Stored records
:::::

-- ==== Sys2Proof/Laws/Flags.lean ====
section
/-! SUPPORT. What the writes to STATUS do to each of its fields. -/

namespace Sys2Proof.Machine

theorem fieldMask_getLsbD (lo len k : Nat) (hk : k < 32) :
    (fieldMask lo len).getLsbD k = (decide (lo ≤ k) && decide (k < lo + len)) := by
  simp only [fieldMask, BitVec.getLsbD_shiftLeft, BitVec.getLsbD_setWidth, BitVec.getLsbD_allOnes, hk]
  by_cases h1 : lo ≤ k <;> by_cases h2 : k < lo + len <;> simp [h1, h2] <;> omega

/-- Bit by bit, `putBits` replaces its field and keeps the rest. -/
theorem putBits_getLsbD (lo len : Nat) (v : BitVec len) (w : Word) (k : Nat) (hk : k < 32) :
    (putBits lo len v w).getLsbD k = if lo ≤ k ∧ k < lo + len then v.getLsbD (k - lo) else w.getLsbD k := by
  simp only [putBits, BitVec.getLsbD_or, BitVec.getLsbD_and, BitVec.getLsbD_not, fieldMask_getLsbD _ _ _ hk,
    BitVec.getLsbD_shiftLeft, BitVec.getLsbD_setWidth, hk]
  by_cases h1 : lo ≤ k <;> by_cases h2 : k < lo + len <;> simp [h1, h2]
  · simp [show ¬(k < lo) by omega, show k - lo < 32 by omega]
  · intro _ h3
    rw [BitVec.getLsbD_of_ge _ _ (by omega)] at h3
    cases h3

theorem setStatusBit_getLsbD (b : Nat) (w : Word) (k : Nat) (hk : k < 32) :
    (setStatusBit b w).getLsbD k = (decide (k = b) || w.getLsbD k) := by
  rw [setStatusBit, putBits_getLsbD _ _ _ _ _ hk]
  by_cases h : k = b
  · subst h; simp
  · rw [if_neg (by omega)]; simp [h]

/-- Bit by bit, fault entry writes bits 0, 7:4, 15:8 and 17:16 and keeps the rest (R205). -/
theorem recordFault_getLsbD (c : Cause) (f : Byte) (a : BitVec 2) (w : Word) (k : Nat) (hk : k < 32) :
    (recordFault c f a w).getLsbD k =
      if 16 ≤ k ∧ k < 18 then a.getLsbD (k - 16)
      else if 8 ≤ k ∧ k < 16 then f.getLsbD (k - 8)
      else if 4 ≤ k ∧ k < 8 then (causeCode c).getLsbD (k - 4)
      else (decide (k = 0) || w.getLsbD k) := by
  rw [recordFault, putBits_getLsbD _ _ _ _ _ hk, putBits_getLsbD _ _ _ _ _ hk,
    putBits_getLsbD _ _ _ _ _ hk, setStatusBit_getLsbD _ _ _ hk]

/-! ### The fields after fault entry -/

@[simp] theorem statusFault_recordFault (c : Cause) (f : Byte) (a : BitVec 2) (w : Word) :
    statusFault (recordFault c f a w) = true := by
  rw [statusFault, recordFault_getLsbD _ _ _ _ _ (by omega)]
  simp

@[simp] theorem statusCause_recordFault (c : Cause) (f : Byte) (a : BitVec 2) (w : Word) :
    statusCause (recordFault c f a w) = causeCode c := by
  apply BitVec.eq_of_getLsbD_eq
  intro i hi
  simp only [statusCause, getBits, BitVec.getLsbD_extractLsb', hi, decide_true, Bool.true_and]
  rw [recordFault_getLsbD _ _ _ _ _ (by omega), if_neg (by omega), if_neg (by omega), if_pos (by omega)]
  congr 1
  omega

@[simp] theorem statusFopc_recordFault (c : Cause) (f : Byte) (a : BitVec 2) (w : Word) :
    statusFopc (recordFault c f a w) = f := by
  apply BitVec.eq_of_getLsbD_eq
  intro i hi
  simp only [statusFopc, getBits, BitVec.getLsbD_extractLsb', hi, decide_true, Bool.true_and]
  rw [recordFault_getLsbD _ _ _ _ _ (by omega), if_neg (by omega), if_pos (by omega)]
  congr 1
  omega

@[simp] theorem statusFarg_recordFault (c : Cause) (f : Byte) (a : BitVec 2) (w : Word) :
    statusFarg (recordFault c f a w) = a := by
  apply BitVec.eq_of_getLsbD_eq
  intro i hi
  simp only [statusFarg, getBits, BitVec.getLsbD_extractLsb', hi, decide_true, Bool.true_and]
  rw [recordFault_getLsbD _ _ _ _ _ (by omega), if_pos (by omega)]
  congr 1
  omega

@[simp] theorem statusAccv_recordFault (c : Cause) (f : Byte) (a : BitVec 2) (w : Word) :
    statusAccv (recordFault c f a w) = statusAccv w := by
  rw [statusAccv, statusAccv, recordFault_getLsbD _ _ _ _ _ (by omega)]
  simp

@[simp] theorem statusHdrv_recordFault (c : Cause) (f : Byte) (a : BitVec 2) (w : Word) :
    statusHdrv (recordFault c f a w) = statusHdrv w := by
  rw [statusHdrv, statusHdrv, recordFault_getLsbD _ _ _ _ _ (by omega)]
  simp

@[simp] theorem statusOutv_recordFault (c : Cause) (f : Byte) (a : BitVec 2) (w : Word) :
    statusOutv (recordFault c f a w) = statusOutv w := by
  rw [statusOutv, statusOutv, recordFault_getLsbD _ _ _ _ _ (by omega)]
  simp

@[simp] theorem statusResv_recordFault (c : Cause) (f : Byte) (a : BitVec 2) (w : Word) :
    statusResv (recordFault c f a w) = statusResv w := by
  rw [statusResv, statusResv, recordFault_getLsbD _ _ _ _ _ (by omega)]
  simp

@[simp] theorem statusValid_recordFault (c : Cause) (f : Byte) (a : BitVec 2) (w : Word) :
    statusValid (recordFault c f a w) = statusValid w := by
  apply BitVec.eq_of_getLsbD_eq
  intro i hi
  simp only [statusValid, getBits, BitVec.getLsbD_extractLsb', hi, decide_true, Bool.true_and]
  rw [recordFault_getLsbD _ _ _ _ _ (by omega), if_neg (by omega), if_neg (by omega), if_neg (by omega)]
  simp

/-- The reserved bits, one by one (R27). -/
theorem statusReserved_getLsbD (w : Word) (k : Nat) :
    (statusReserved w).getLsbD k =
      (w.getLsbD k && (decide (1 ≤ k ∧ k ≤ 3) || decide (18 ≤ k ∧ k ≤ 23) || decide (28 ≤ k ∧ k ≤ 31))) := by
  by_cases hk : k < 32
  · simp only [statusReserved, BitVec.getLsbD_and]
    congr 1
    interval_cases k <;> rfl
  · simp [BitVec.getLsbD_of_ge _ _ (Nat.le_of_not_lt hk)]

@[simp] theorem statusReserved_recordFault (c : Cause) (f : Byte) (a : BitVec 2) (w : Word) :
    statusReserved (recordFault c f a w) = statusReserved w := by
  apply BitVec.eq_of_getLsbD_eq
  intro k hk
  simp only [statusReserved_getLsbD]
  by_cases h : (1 ≤ k ∧ k ≤ 3) ∨ (18 ≤ k ∧ k ≤ 23) ∨ (28 ≤ k ∧ k ≤ 31)
  · rw [recordFault_getLsbD _ _ _ _ _ hk, if_neg (by omega), if_neg (by omega), if_neg (by omega)]
    simp [show k ≠ 0 by omega]
  · have h1 : ¬(1 ≤ k ∧ k ≤ 3) := fun x => h (.inl x)
    have h2 : ¬(18 ≤ k ∧ k ≤ 23) := fun x => h (.inr (.inl x))
    have h3 : ¬(28 ≤ k ∧ k ≤ 31) := fun x => h (.inr (.inr x))
    simp only [h1, h2, h3, decide_false, Bool.or_false, Bool.and_false]

/-! ### The fields after a validity bit is set -/

/-- A field that does not hold bit `b` is as it was. -/
theorem getBits_setStatusBit (lo len b : Nat) (w : Word) (hl : lo + len ≤ 32)
    (h : b < lo ∨ lo + len ≤ b) : getBits lo len (setStatusBit b w) = getBits lo len w := by
  apply BitVec.eq_of_getLsbD_eq
  intro i hi
  simp only [getBits, BitVec.getLsbD_extractLsb', hi, decide_true, Bool.true_and]
  rw [setStatusBit_getLsbD _ _ _ (by omega)]
  simp [show ¬(lo + i = b) by omega]

/-- A validity bit is no reserved bit. -/
theorem statusReserved_setStatusBit (b : Nat) (w : Word) (h1 : 24 ≤ b) (h2 : b ≤ 27) :
    statusReserved (setStatusBit b w) = statusReserved w := by
  apply BitVec.eq_of_getLsbD_eq
  intro k hk
  simp only [statusReserved_getLsbD]
  rw [setStatusBit_getLsbD _ _ _ hk]
  by_cases h : k = b
  · subst h
    have h3 : ¬(1 ≤ k ∧ k ≤ 3) := by omega
    have h4 : ¬(18 ≤ k ∧ k ≤ 23) := by omega
    have h5 : ¬(28 ≤ k ∧ k ≤ 31) := by omega
    simp only [h3, h4, h5, decide_false, Bool.or_false, Bool.and_false]
  · simp [h]

/-- Raising a validity bit touches neither FAULT nor the fault record. -/
theorem faultFields_setStatusBit (b : Nat) (w : Word) (h1 : 24 ≤ b) :
    statusFault (setStatusBit b w) = statusFault w ∧ statusCause (setStatusBit b w) = statusCause w ∧
    statusFopc (setStatusBit b w) = statusFopc w ∧ statusFarg (setStatusBit b w) = statusFarg w := by
  refine ⟨?_, getBits_setStatusBit _ _ _ _ (by omega) (by omega),
    getBits_setStatusBit _ _ _ _ (by omega) (by omega), getBits_setStatusBit _ _ _ _ (by omega) (by omega)⟩
  simp only [statusFault]
  rw [setStatusBit_getLsbD _ _ _ (by omega)]
  simp [show ¬(0 = b) by omega]

end Sys2Proof.Machine
end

:::::

Directions for this task >> Word for word, restate the lines of the data above that fall between the line holding "theorem fieldMask_getLsbD (lo" and the line holding "BitVec.getLsbD_setWidth, BitVec.getLsbD_allOnes, hk]", inclusive, and no other lines.

Exercise result >>
theorem fieldMask_getLsbD (lo len k : Nat) (hk : k < 32) :
    (fieldMask lo len).getLsbD k = (decide (lo ≤ k) && decide (k < lo + len)) := by
  simp only [fieldMask, BitVec.getLsbD_shiftLeft, BitVec.getLsbD_setWidth, BitVec.getLsbD_allOnes, hk]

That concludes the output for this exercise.